If the Backlog Returns or Other Issues Appear

Sidekiq Shows High Memory Usage After Restart

A single Sidekiq process with high concurrency can consume more than 1 GB of RAM. If your server has limited memory, reduce the concurrency value in sidekiq.yml to 10 and add a second Sidekiq process instead. This distributes the memory load across two processes.

Federation Still Fails After Backlog Clears

If outgoing federation remains broken, the push queue may contain jobs that reference deleted accounts or invalid URLs. Use the Sidekiq dashboard to view the Dead queue. Delete all dead jobs, then restart Sidekiq.
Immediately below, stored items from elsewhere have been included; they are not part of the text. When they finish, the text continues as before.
-- ==== Sys2Proof/Machine/Sheets.lean ====
section
/-! DEFINITION. The settings sheets as data (R180): the entry map, the check value, the clamp of each
field to its range (R182), the values each chapter reads, and the sheets of a new part as delivered
(R142, R167; log entry 3). -/

namespace Sys2Proof.Machine

/-! ### Halves and the check value (R180) -/

/-- The low 16 bits of an entry. -/
def lowHalf (w : Word32) : Nat := (w.extractLsb' 0 16).toNat

/-- The high 16 bits of an entry. -/
def highHalf (w : Word32) : Nat := (w.extractLsb' 16 16).toNat

/-- An entry that holds two 16-bit fields. -/
def halves (low high : Nat) : Word32 := BitVec.ofNat 16 high ++ BitVec.ofNat 16 low

/-- The check value of entries 0..62: the sum of their halves modulo 65536 (R180). -/
def checkValue (entries : List Word32) : Nat :=
  ((entries.take 63).foldl (fun sum w => sum + lowHalf w + highHalf w) 0) % 65536

/-- The entries with entry 63 holding the check value of the others. -/
def sealEntries (entries : List Word32) : List Word32 :=
  entries.set 63 (BitVec.ofNat 32 (checkValue entries))

/-- Whether entry 63 agrees with the entries before it (R184). -/
def checkAgrees (entries : List Word32) : Bool :=
  entries.getD 63 0 == BitVec.ofNat 32 (checkValue entries)

/-- One entry of a sheet. -/
def Sheet.entry (sheet : Sheet) (i : Nat) : Word32 := sheet.entries.getD i 0

/-- One entry of a sheet as an unsigned number. -/
def Sheet.value (sheet : Sheet) (i : Nat) : Nat := (sheet.entry i).toNat

/-- One entry of a sheet as a signed number (R180: two's complement). -/
def Sheet.signed (sheet : Sheet) (i : Nat) : Int := (sheet.entry i).toInt

/-! ### Clamping written values (R182) -/

/-- A value clamped to a range, with whether the clamp acted. -/
def clampTo (low high : Nat) (w : Word32) : Word32 × Bool :=
  if w.toNat < low then (BitVec.ofNat 32 low, true)
  else if high < w.toNat then (BitVec.ofNat 32 high, true)
  else (w, false)

/-- A signed value clamped to a range (R182), with whether the clamp acted. -/
def clampSigned (low high : Int) (w : Word32) : Word32 × Bool :=
  if w.toInt < low then (BitVec.ofInt 32 low, true)
  else if high < w.toInt then (BitVec.ofInt 32 high, true)
  else (w, false)

/-- The print length field: 0, or 1000..12000; 1..999 becomes 1000 (R182). -/
def clampPrintLength (w : Word32) : Word32 × Bool :=
  if w = 0 then (w, false) else clampTo 1000 12000 w

/-- The roll widths a SIZE entry can hold (R180). -/
def rollWidths : List Nat := [89, 102, 127, 152, 203, 254, 305]

/-- The roll width field: the listed width at or below the value, the lowest listed width for a value
below it (R182). -/
def clampWidth (w : Word32) : Word32 × Bool :=
  let width := (rollWidths.filter (· ≤ w.toNat)).getLastD 89
  (BitVec.ofNat 32 width, width != w.toNat)

/-- The STATIONS entry: every field clamped to its last listed value, unused bits stored as 0 without
counting as a clamp (R180, R182). Only settings access has a code above its last value. -/
def clampStation (w : Word32) : Word32 × Bool :=
  let settings := (w.extractLsb' 3 2).toNat
  let kept := w &&& 0x67#32
  (kept ||| BitVec.ofNat 32 (min settings 2 * 8), decide (2 < settings))

/-- The PRICE tier entries: the low half holds a price of any 16 bits, the high half a threshold clamped
to 400. -/
def clampTier (w : Word32) : Word32 × Bool :=
  (halves (lowHalf w) (min (highHalf w) 400), decide (400 < highHalf w))

/-- The SIZE sheet's field at an entry. -/
def clampSize (i : Nat) (w : Word32) : Word32 × Bool :=
  if 48 ≤ i then (w, false)
  else if i % 3 = 0 then clampPrintLength w
  else if i % 3 = 1 then clampTo 0 400 w
  else clampWidth w

/-- The PRICE sheet's field at an entry; the high half of a U2 entry is stored as 0 without counting as
a clamp. -/
def clampPrice (i : Nat) (w : Word32) : Word32 × Bool :=
  if i < 48 then
    if i % 3 = 2 then (halves (lowHalf w) 0, false) else clampTier w
  else if i < 52 then clampTo 0 999 w
  else if i < 54 then clampTo 0 100 w
  else if i = 54 then clampTo 0 99999 w
  else (w, false)

/-- The CALIBRATION sheet's field at an entry. -/
def clampCalibration (i : Nat) (w : Word32) : Word32 × Bool :=
  if i < 12 then clampTo 200 8000 w
  else if i < 16 then (w, false)
  else if i < 28 then clampSigned (-40) 40 w
  else if i < 32 then (w, false)
  else if i < 44 then clampTo 0 400 w
  else if i < 48 then clampTo 0 4000 w
  else if i < 52 then clampTo 0 1 w
  else if i = 52 then clampTo 1024 2047 w
  else if i = 53 then clampTo 1 255 w
  else if i = 54 then clampTo 1 20 w
  else if i = 55 then clampTo 10 200 w
  else if i = 56 then clampTo 0 10 w
  else (w, false)

/-- The ranges of GENERAL entries 0..11, in the order of R180's map. -/
def generalRanges : List (Nat × Nat) :=
  [(0, 255), (1, 16), (4, 255), (20000, 200000), (10, 99), (1, 32), (1, 60), (5, 60),
   (200, 5000), (1, 255), (1, 254), (1, 31)]

/-- The GENERAL sheet's field at an entry. -/
def clampGeneral (i : Nat) (w : Word32) : Word32 × Bool :=
  match generalRanges[i]? with
  | some (low, high) => clampTo low high w
  | none => (w, false)

/-- The field of a sheet's entry clamped to its range, with whether a clamp acted; a spare entry takes
its value unchanged (R182). -/
def clampEntry (name : SheetName) (i : Nat) (w : Word32) : Word32 × Bool :=
  match name with
  | .size => clampSize i w
  | .price => clampPrice i w
  | .calibration => clampCalibration i w
  | .stations => if i < 31 then clampStation w else (w, false)
  | .general => clampGeneral i w

/-! ### The entry map (R180) -/

/-- The SIZE sheet's figures of a size code: print length, border lines and roll width. -/
def Sheet.printLength (size : Sheet) (s : Nat) : Nat := size.value (3 * s)
def Sheet.borderLines (size : Sheet) (s : Nat) : Nat := size.value (3 * s + 1)
def Sheet.rollWidth (size : Sheet) (s : Nat) : Nat := size.value (3 * s + 2)

/-- The CALIBRATION sheet's figures of a surface and channel (0 red, 1 green, 2 blue). -/
def Sheet.baseTime (cal : Sheet) (u c : Nat) : Nat := cal.value (3 * u + c)
def Sheet.labBalance (cal : Sheet) (u c : Nat) : Int := cal.signed (16 + 3 * u + c)
def Sheet.aimDensity (cal : Sheet) (u c : Nat) : Nat := cal.value (32 + 3 * u + c)
def Sheet.interval (cal : Sheet) (u : Nat) : Nat := cal.value (44 + u)
def Sheet.strict (cal : Sheet) (u : Nat) : Bool := cal.value (48 + u) != 0
def Sheet.lampFactor (cal : Sheet) : Nat := cal.value 52
def Sheet.gain (cal : Sheet) : Nat := cal.value 53
def Sheet.slope (cal : Sheet) : Nat := cal.value 54
def Sheet.tolerance (cal : Sheet) : Nat := cal.value 55
def Sheet.deadBand (cal : Sheet) : Nat := cal.value 56

/-- The defaults of the GENERAL sheet's entries 0..11, which each reader uses while the sheet is BAD
(R184). -/
def generalDefaults : List Nat := [40, 8, 40, 90000, 50, 6, 10, 20, 1000, 16, 64, 1]

/-- A figure of the GENERAL sheet, or its default while the sheet is BAD (R184). -/
def Sheet.generalFigure (general : Sheet) (i : Nat) : Nat :=
  if general.bad then generalDefaults.getD i 0 else general.value i

def Sheet.leadGap (general : Sheet) : Nat := general.generalFigure 0
def Sheet.markLines (general : Sheet) : Nat := general.generalFigure 1
def Sheet.markWindow (general : Sheet) : Nat := general.generalFigure 2
def Sheet.transitLength (general : Sheet) : Nat := general.generalFigure 3
def Sheet.binCapacity (general : Sheet) : Nat := general.generalFigure 4
def Sheet.starvationLimit (general : Sheet) : Nat := general.generalFigure 5
def Sheet.draftTimeout (general : Sheet) : Nat := general.generalFigure 6
def Sheet.switchTime (general : Sheet) : Nat := general.generalFigure 7
def Sheet.reserve (general : Sheet) : Nat := general.generalFigure 8
def Sheet.correctionThreshold (general : Sheet) : Nat := general.generalFigure 9
def Sheet.linkAddressDefault (general : Sheet) : Nat := general.generalFigure 10
def Sheet.labStationDefault (general : Sheet) : Nat := general.generalFigure 11

/-! ### The sheets of a new part (log entry 3) -/

/-- A good sheet with the given entries 0..62, write count 0 and no page written. -/
def deliveredSheet (entries : List Word32) : Sheet :=
  { entries := sealEntries (entries ++ [0]), bad := false
    pages := [false, false, false, false], writes := 0 }

/-- SIZE as delivered: no size in use (print length 0), no borders, the lowest listed roll width. -/
def deliveredSize : Sheet :=
  deliveredSheet ((List.replicate 16 [0, 0, 89]).flatten ++ List.replicate 15 0)

/-- PRICE as delivered: every figure 0. -/
def deliveredPrice : Sheet := deliveredSheet (List.replicate 63 0)

/-- CALIBRATION as delivered: the Default column of section 9.1 (R142). -/
def deliveredCalibration : Sheet :=
  deliveredSheet (List.replicate 12 2400 ++ List.replicate 4 0 ++ List.replicate 16 0
    ++ List.replicate 12 70 ++ List.replicate 4 1000 ++ List.replicate 4 0
    ++ [1024, 52, 3, 40, 2] ++ List.replicate 6 0)

/-- STATIONS as delivered: the Default column of section 10.8, no station enabled. -/
def deliveredStations : Sheet := deliveredSheet (List.replicate 63 0)

/-- GENERAL as delivered: the defaults of its figures. -/
def deliveredGeneral : Sheet :=
  deliveredSheet (generalDefaults.map (BitVec.ofNat 32) ++ List.replicate 51 0)

end Sys2Proof.Machine
end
If the issue persists, check your instance firewall rules for outbound connections on port 443.

Redis Memory Exhaustion Causes Sidekiq to Crash

A backlog can fill Redis memory with job data. Run redis-cli INFO memory to check used_memory_human. If it exceeds 80% of your Redis maxmemory setting, clear the queues with redis-cli FLUSHDB (this removes all jobs, so use it only as a last resort). Then configure Redis to use the allkeys-lru eviction policy in /etc/redis/redis.conf.

Item Restart Sidekiq Manual High-Concurrency Run
Purpose Clear stuck jobs and reset workers Drain large backlog faster than default settings allow
Effect on queues Re-queues all in-progress jobs Processes jobs at up to 25x the normal rate
Risk Minimal; jobs are not lost High memory usage if concurrency is set too high
Best for Backlogs under 1000 jobs per queue Backlogs over 5000 jobs per queue

You can now identify a Sidekiq queue backlog, clear it using the Sidekiq dashboard or command line, and adjust concurrency settings to prevent future delays. For persistent backlogs, consider splitting Sidekiq into multiple processes or upgrading your server resources. As an advanced tip, set up a monitoring alert with Prometheus and the sidekiq_exporter to notify you when any queue exceeds 500 jobs.